I'm often asked about the importance of an estate plan. People wonder why they even need to bother with it. The truth is, you don't have to create an estate plan. The law certainly doesn't require it. However, a good estate plan addresses two very fundamental issues.
The first issue is "Who will get my assets when I pass away?" That's the issue that most people think about when they think about estate planning. They think it's all about dying and passing assets from one generation to another or from one person to another. That is certainly an important element of estate planning - who gets what when you die. Simple enough.
However, there is another very important question that a good estate plan addresses: "Who has the legal authority to act on my behalf if I cannot act on my behalf?"
These are the two most important issues that a good estate plan addresses. The second one is the one people think about least often.

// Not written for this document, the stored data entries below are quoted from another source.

/-- A child launch that passes R332's table: its capabilities are usable; its code object (R176) at `pc`, constants (R59) at `pk` and arguments (R31) at `pv` can be
read; its plain fields are in their limits (R22, R28), without stages and rollback. -/
structure Startable (s : State) (k : Launch) (pc pk pv : Nat → Nat) : Prop where
  child : ∃ p m e, k.origin = .child p m e
  free : (s.part k.ctx.part).state = 1 ∧ (s.vf k.ctx.part).tdisp ≠ .error ∧ k.page = none ∧ k.phase = .waiting ∧ s.issues k.ctx = true
  others : ∀ x ∈ s.launches, x.ctx.part = k.ctx.part → x.flags.getLsbD 2 = false
  caps : Usable s k.ctx.part (k.quads.getD 0 Cap.null) 5 permEX ∧ Usable s k.ctx.part (k.quads.getD 1 Cap.null) 0 permLD
    ∧ Usable s k.ctx.part (k.quads.getD 2 Cap.null) 0 permST ∧ Usable s k.ctx.part (k.quads.getD 3 Cap.null) 0 permLD
  code : let d := (k.quads.getD 0 Cap.null).decode
    let n := cmdNat s k.ctx.part pc 0 4
    let off := cmdNat s k.ctx.part pc 4 4
    CmdReads s k.ctx.part d.1 (16 + 4 * n) pc ∧ d.1 + 16 + 4 * n ≤ d.2 ∧ 1 ≤ n ∧ n ≤ 65535 ∧ off % 8 = 0 ∧ 16 + 4 * n ≤ off ∧ cmdNat s k.ctx.part pc 8 8 = 0
      ∧ ∀ i, i < n → d.1 + off + 8 * cmdNat s k.ctx.part pc (16 + 4 * i) 4 + 8 ≤ d.2
  consts : let c := k.quads.getD 1 Cap.null
    c.decode.1 ≤ c.cursor ∧ c.cursor + 256 ≤ c.decode.2 ∧ CmdReads s k.ctx.part (c.cursor + 4) 252 pk
  record : let c := k.quads.getD 2 Cap.null
    c.decode.1 ≤ c.cursor ∧ c.cursor + 32 ≤ c.decode.2 ∧ c.cursor % 32 = 0
  args : let c := k.quads.getD 3 Cap.null
    c.cursor % 16 = 0 ∧ c.decode.1 ≤ c.cursor ∧ CmdReads s k.ctx.part c.cursor (16 * min 8 ((c.decode.2 - c.cursor) / 16)) pv
  fields : let g := k.field 0x40 4
    let t := k.field 0x44 2
    let m := k.field 0x46 1
    let n := cmdNat s k.ctx.part pc 0 4
    1 ≤ g ∧ 1 ≤ m ∧ m ≤ 4 ∧ g % m = 0 ∧ g * t < 2 ^ 32 ∧ 1 ≤ t ∧ t ≤ 1024 ∧ k.field 0x47 1 ∈ [0, 1, 2, 3] ∧ 32 ≤ k.field 0x48 2 ∧ k.field 0x48 2 ≤ 512
      ∧ k.field 0x48 2 % 8 = 0 ∧ k.field 0x4A 2 % 64 = 0 ∧ k.field 0x4A 2 ≤ 640 ∧ k.field 0x4C 2 ≤ 256 ∧ (k.field 0x4E 2 = 0xFFFF ∨ k.field 0x4E 2 < n)
      ∧ k.field 0x50 4 < n ∧ k.field 0x54 1 = 0 ∧ k.field 0x55 3 = 0 ∧ t * k.field 0x48 2 * 4 ≤ 2 ^ 20

/-- 02 R23, R27, R28, R51, R52, 13 R332, 16 R386: a launch whose table's checks pass starts with its descriptor's fields, constants and arguments, one of a queue with the queue's next period; a refused one stops its queue with the code of the
table's first failure and takes no period; a team is admitted whole, each group on its CU; a launch all of whose threads have left has its record written, the done word with its generation, and is over. -/
def Obligations.LaunchEvents : Prop :=
  (∀ (s : State) (k : Launch) (pc pk pv : Nat → Nat), s.launch k.uid = some k → Startable s k pc pk pv →
    let c := k.quads.getD 3 Cap.null
    ∃ (s' : State) (x : Launch), exec (.launchStart k.uid) s = .next s' ∧ SameMemory s s' ∧ s'.launch k.uid = some x ∧ x.phase = .running ∧ x.page = none
      ∧ x.groups = k.field 0x40 4 ∧ x.tpg = k.field 0x44 2 ∧ x.teamSize = k.field 0x46 1 ∧ x.flags.toNat = k.field 0x47 1 ∧ x.regsPer = k.field 0x48 2
      ∧ x.spKiB = k.field 0x4A 2 ∧ x.obKiB = k.field 0x4C 2 ∧ x.handler.toNat = k.field 0x4E 2 ∧ x.entry = k.field 0x50 4 ∧ x.ltag.toNat = k.field 0x58 8
      ∧ x.code = k.quads.getD 0 Cap.null ∧ x.record = k.quads.getD 2 Cap.null ∧ x.blocks = cmdNat s k.ctx.part pc 0 4 ∧ x.codeOff = cmdNat s k.ctx.part pc 4 4
      ∧ x.consts.getD 0 1 = 0 ∧ (∀ i, i < 63 → x.consts.getD (i + 1) 0 = BitVec.ofNat 32 (cmdNat s k.ctx.part pk (4 * i) 4))
      ∧ ∀ i, i < 8 → (x.args.getD i Cap.null).bits
        = if i < (c.decode.2 - c.cursor) / 16 then BitVec.ofNat 128 (cmdNat s k.ctx.part pv (16 * i) 16) else 0)
  ∧ (∀ (s s1 : State) (l : Nat) (k x k1 : Launch), s.launch l = some k → s.mayStart k = true → s.readLaunch k = .go x s1 → x.uid = l → s1.launch l = some k1 →
    (x.flags.getLsbD 2 = true → s1.alone k = true) → ∃ (s' : State) (x' : Launch), exec (.launchStart l) s = .next s' ∧ s'.launch l = some x' ∧ x'.phase = .running
      ∧ x'.groups = x.groups ∧ x'.tpg = x.tpg ∧ x'.flags = x.flags ∧ x'.args = x.args ∧ x'.consts = x.consts ∧ x'.page = none ∧ s'.mem = s1.mem
      ∧ ∀ vf q index, k.origin = .queue vf q index → vf < s1.vfs.length → q < (s1.vf vf).queues.length →
        x'.period = (s1.qregs vf q).period ∧ (s'.qregs vf q).period = (s1.qregs vf q).period + 1)
  ∧ (∀ (s s1 : State) (l : Nat) (k : Launch) (vf q index : Nat) (code : Byte), s.launch l = some k → s.mayStart k = true → s.readLaunch k = .refuse code s1 →
    k.origin = .queue vf q index → vf < s1.vfs.length → q < (s1.vf vf).queues.length →
    ∃ s' : State, exec (.launchStart l) s = .next s' ∧ s'.launch l = none ∧ s'.mem = s1.mem ∧ (s'.qregs vf q).stopped = true ∧ (s'.qregs vf q).errCode = code
      ∧ (s'.qregs vf q).qhead = index ∧ (s'.qregs vf q).period = (s1.qregs vf q).period)
  ∧ (∀ (s : State) (l : Nat) (k : Launch) (cus : List Nat), s.launch l = some k → k.phase = .running → s.issues k.ctx = true → (s.part k.ctx.part).state = 1 →
    k.teams * k.teamSize < k.groups → s.placeOk k cus = true → (∀ p ∈ s.stores, p.done = true ∨ HasPlace s p) →
    ∃ (s' : State) (k' : Launch), exec (.teamAdmit l cus) s = .next s' ∧ s'.mem = s.mem ∧ s'.launch l = some k' ∧ k'.teams = k.teams + 1
      ∧ (∃ m ∈ s'.teams, m.launch = k.uid ∧ m.num = k.teams ∧ m.place = cus)
      ∧ ∀ i, i < cus.length → ∃ g ∈ s'.groups, g.launch = k.uid ∧ g.num = k.teams * k.teamSize + i ∧ g.cu = cus.getD i 0 ∧ g.threads = k.tpg)
  ∧ (∀ (s : State) (l : Nat) (k : Launch) (pa : Nat) (e : Word64) (n : Nat), s.launch l = some k → k.phase = .running → k.page = none → s.allDone k = true → k.reds = [] →
    s.stores = [] → k.record.tag = true → s.colourState k.ctx.part k.record.colour = 1 → k.record.space = 0 → s.xlate k.ctx.part k.record.cursor .write = .ok pa e n →
    Sound s (pa / 64 * 64) 64 → k.record.cursor % 32 = 0 → Memory.wf s.mem = true → (∀ c ∈ s.slices, c.retire = []) →
    ∃ s' : State, exec (.completionRecordWrite l) s = .next s' ∧ s'.launch l = none ∧ memNat s'.mem pa 8 = k.ltag.toNat
      ∧ memNat s'.mem (pa + 8) 4 = k.groups * k.tpg % 2 ^ 32 ∧ memRead s'.mem (pa + 16) = k.maxStatus ∧ memRead s'.mem (pa + 17) = k.orStatus
      ∧ memNat s'.mem (pa + 28) 4 = 1 + k.gen.toNat * 65536
      ∧ ∀ a, (a < pa ∨ pa + 32 ≤ a) → memRead s'.mem a = memRead s.mem a)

People often mistakenly assume that others can act on their behalf by virtue of their familial relationship or by virtue of marriage. Read this carefully - Just because I'm married to my wife does not give me the legal authority to act on her behalf and vice versa. Similarly, an adult child doesn't have automatic legal authority over their aging parent and vice versa. Just because you are somebody's mother or father doesn't give you the legal authority to make decisions for that person.
When my son turned 18 years of age, I had him sign an Advance Health Care Directive and a Durable Power of Attorney. When he turned 18, he technically became an "adult" and these legal tools will allow my wife and I to make legal decisions on his behalf if he cannot.
So yes, estate planning is indeed about who gets what when you pass away. However, and perhaps more importantly, it's about giving the people that you care about the legal tools they need to help you when you need help - to give them the legal authority to act on your behalf.